基于计算智能的无人机集成光伏模块在结冰条件下的建模

Solar UAVs utilize solar energy to extend flight endurance and reduce maintenance compared to traditional UAVs. However, in-flight icing presents significant challenges, impacting both aerodynamic performance and the operational reliability of UAV-integrated photovoltaic (PV) systems. Ice accumulation on wings degrades mechanical properties, while icing on PV modules obstructs sunlight, adversely affecting their parameters. Partial shading from ice is more harmful than uniform shading, complicating PV module behavior analysis. This study presents a novel approach to model the behavior of UAV-integrated PV modules incorporating the impact of nonuniform in-flight icing into irradiance calculations.
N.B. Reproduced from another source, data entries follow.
-- ==== Sys2Proof/Laws/Thresholds.lean ====
section
/-! SUPPORT. A threshold that the spec leaves open stays between its printed limits, and what follows for the digital inputs. -/

namespace Sys2Proof.Machine
open Sys2Proof

theorem le_clampI (lo hi x : Int) : lo ≤ clampI lo hi x := le_max_left _ _

theorem clampI_le {lo hi : Int} (h : lo ≤ hi) (x : Int) : clampI lo hi x ≤ hi := max_le h (min_le_left _ _)

theorem le_limit (kind obj : Nat) (lo hi : Int) : lo ≤ limit kind obj lo hi := le_clampI _ _ _

theorem limit_le (kind obj : Nat) {lo hi : Int} (h : lo ≤ hi) : limit kind obj lo hi ≤ hi := clampI_le h _

/-- Without the comparator, a DI level above 9.5 V is a raw 1, whatever the thresholds within Table 2-3. -/
theorem rawState_high {x : Frond} {p ch : Nat} {v : Int} (m : (fchan x p).mode ≠ 8) (h : 9500000 < v) : rawState x p ch v = true := by
  have a := limit_le 2 ch (lo := 7000000) (hi := 9500000) (by decide)
  have b := le_limit 2 ch 7000000 9500000
  unfold rawState
  simp only [m, decide_false, Bool.false_and, Bool.false_eq_true, if_false]
  split <;> simp only [Bool.not_eq_true', decide_eq_false_iff_not, decide_eq_true_eq, lt_min_iff, not_and, not_lt] <;> omega

/-- And one below 5.5 V is a raw 0. -/
theorem rawState_low {x : Frond} {p ch : Nat} {v : Int} (m : (fchan x p).mode ≠ 8) (h : v < 5500000) : rawState x p ch v = false := by
  have a := le_limit 2 ch 7000000 9500000
  have b := le_limit 3 ch 5500000 8000000
  unfold rawState
  simp only [m, decide_false, Bool.false_and, Bool.false_eq_true, if_false]
  split <;> simp only [Bool.not_eq_false', decide_eq_false_iff_not, decide_eq_true_eq, lt_min_iff, not_lt] <;> omega

end Sys2Proof.Machine
end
By analyzing how ice formation acts as an obstacle and considering its effect on the PV module governing equations, this research develops a computational framework alongside with segmenting the PV module's operational curve into two zones: ice-covered and normal. The parameters for these zones are determined using advanced computational intelligence methods. The proposed method enables predictions of PV module performance using trained machine learning models, enhanced by the minimum redundancy maximum relevance technique, under dynamic and adverse conditions such as movement-induced sunlight variations and partial shading. The trained models’ performance is validated through experimental tests, demonstrating the reliability and effectiveness of the approach.